/-! ### withEt -/

@[simp] theorem State.withEt_fl (x : EventTracker) : (s.withEt x).fl = s.fl := rfl
@[simp] theorem State.withEt_cc (x : EventTracker) : (s.withEt x).cc = s.cc := rfl
@[simp] theorem State.withEt_ct (x : EventTracker) : (s.withEt x).ct = s.ct := rfl
@[simp] theorem State.withEt_re (x : EventTracker) : (s.withEt x).re = s.re := rfl
@[simp] theorem State.withEt_ps (x : EventTracker) : (s.withEt x).ps = s.ps := rfl
@[simp] theorem State.withEt_et (x : EventTracker) : (s.withEt x).et = x := rfl
@[simp] theorem State.withEt_cm (x : EventTracker) : (s.withEt x).cm = s.cm := rfl
@[simp] theorem State.withEt_er (x : EventTracker) : (s.withEt x).er = s.er := rfl
@[simp] theorem State.withEt_ce (x : EventTracker) : (s.withEt x).ce = s.ce := rfl
@[simp] theorem State.withEt_iu (x : EventTracker) : (s.withEt x).iu = s.iu := rfl
@[simp] theorem State.withEt_tb (x : EventTracker) : (s.withEt x).tb = s.tb := rfl
@[simp] theorem State.withEt_cu (x : EventTracker) : (s.withEt x).cu = s.cu := rfl
@[simp] theorem State.withEt_ra (x : EventTracker) : (s.withEt x).ra = s.ra := rfl
@[simp] theorem State.withEt_nu (x : EventTracker) : (s.withEt x).nu = s.nu := rfl
@[simp] theorem State.withEt_out (x : EventTracker) : (s.withEt x).out = s.out := rfl
@[simp] theorem State.withEt_pending (x : EventTracker) : (s.withEt x).pending = s.pending := rfl

/-! ### withCm -/

@[simp] theorem State.withCm_fl (x : ClassMatrix) : (s.withCm x).fl = s.fl := rfl
@[simp] theorem State.withCm_cc (x : ClassMatrix) : (s.withCm x).cc = s.cc := rfl
@[simp] theorem State.withCm_ct (x : ClassMatrix) : (s.withCm x).ct = s.ct := rfl
@[simp] theorem State.withCm_re (x : ClassMatrix) : (s.withCm x).re = s.re := rfl
@[simp] theorem State.withCm_ps (x : ClassMatrix) : (s.withCm x).ps = s.ps := rfl
@[simp] theorem State.withCm_et (x : ClassMatrix) : (s.withCm x).et = s.et := rfl
@[simp] theorem State.withCm_cm (x : ClassMatrix) : (s.withCm x).cm = x := rfl
@[simp] theorem State.withCm_er (x : ClassMatrix) : (s.withCm x).er = s.er := rfl
@[simp] theorem State.withCm_ce (x : ClassMatrix) : (s.withCm x).ce = s.ce := rfl
@[simp] theorem State.withCm_iu (x : ClassMatrix) : (s.withCm x).iu = s.iu := rfl
@[simp] theorem State.withCm_tb (x : ClassMatrix) : (s.withCm x).tb = s.tb := rfl
@[simp] theorem State.withCm_cu (x : ClassMatrix) : (s.withCm x).cu = s.cu := rfl
@[simp] theorem State.withCm_ra (x : ClassMatrix) : (s.withCm x).ra = s.ra := rfl
@[simp] theorem State.withCm_nu (x : ClassMatrix) : (s.withCm x).nu = s.nu := rfl
@[simp] theorem State.withCm_out (x : ClassMatrix) : (s.withCm x).out = s.out := rfl
@[simp] theorem State.withCm_pending (x : ClassMatrix) : (s.withCm x).pending = s.pending := rfl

....................

Task.
Reproduce the data exactly, omitting nothing.

Solution.
/-! ### withEt -/

@[simp] theorem State.withEt_fl (x : EventTracker) : (s.withEt x).fl = s.fl := rfl
@[simp] theorem State.withEt_cc (x : EventTracker) : (s.withEt x).cc = s.cc := rfl
@[simp] theorem State.withEt_ct (x : EventTracker) : (s.withEt x).ct = s.ct := rfl
@[simp] theorem State.withEt_re (x : EventTracker) : (s.withEt x).re = s.re := rfl
@[simp] theorem State.withEt_ps (x : EventTracker) : (s.withEt x).ps = s.ps := rfl
@[simp] theorem State.withEt_et (x : EventTracker) : (s.withEt x).et = x := rfl
@[simp] theorem State.withEt_cm (x : EventTracker) : (s.withEt x).cm = s.cm := rfl
@[simp] theorem State.withEt_er (x : EventTracker) : (s.withEt x).er = s.er := rfl
@[simp] theorem State.withEt_ce (x : EventTracker) : (s.withEt x).ce = s.ce := rfl
@[simp] theorem State.withEt_iu (x : EventTracker) : (s.withEt x).iu = s.iu := rfl
@[simp] theorem State.withEt_tb (x : EventTracker) : (s.withEt x).tb = s.tb := rfl
@[simp] theorem State.withEt_cu (x : EventTracker) : (s.withEt x).cu = s.cu := rfl
@[simp] theorem State.withEt_ra (x : EventTracker) : (s.withEt x).ra = s.ra := rfl
@[simp] theorem State.withEt_nu (x : EventTracker) : (s.withEt x).nu = s.nu := rfl
@[simp] theorem State.withEt_out (x : EventTracker) : (s.withEt x).out = s.out := rfl
@[simp] theorem State.withEt_pending (x : EventTracker) : (s.withEt x).pending = s.pending := rfl

/-! ### withCm -/

@[simp] theorem State.withCm_fl (x : ClassMatrix) : (s.withCm x).fl = s.fl := rfl
@[simp] theorem State.withCm_cc (x : ClassMatrix) : (s.withCm x).cc = s.cc := rfl
@[simp] theorem State.withCm_ct (x : ClassMatrix) : (s.withCm x).ct = s.ct := rfl
@[simp] theorem State.withCm_re (x : ClassMatrix) : (s.withCm x).re = s.re := rfl
@[simp] theorem State.withCm_ps (x : ClassMatrix) : (s.withCm x).ps = s.ps := rfl
@[simp] theorem State.withCm_et (x : ClassMatrix) : (s.withCm x).et = s.et := rfl
@[simp] theorem State.withCm_cm (x : ClassMatrix) : (s.withCm x).cm = x := rfl
@[simp] theorem State.withCm_er (x : ClassMatrix) : (s.withCm x).er = s.er := rfl
@[simp] theorem State.withCm_ce (x : ClassMatrix) : (s.withCm x).ce = s.ce := rfl
@[simp] theorem State.withCm_iu (x : ClassMatrix) : (s.withCm x).iu = s.iu := rfl
@[simp] theorem State.withCm_tb (x : ClassMatrix) : (s.withCm x).tb = s.tb := rfl
@[simp] theorem State.withCm_cu (x : ClassMatrix) : (s.withCm x).cu = s.cu := rfl
@[simp] theorem State.withCm_ra (x : ClassMatrix) : (s.withCm x).ra = s.ra := rfl
@[simp] theorem State.withCm_nu (x : ClassMatrix) : (s.withCm x).nu = s.nu := rfl
@[simp] theorem State.withCm_out (x : ClassMatrix) : (s.withCm x).out = s.out := rfl
@[simp] theorem State.withCm_pending (x : ClassMatrix) : (s.withCm x).pending = s.pending := rfl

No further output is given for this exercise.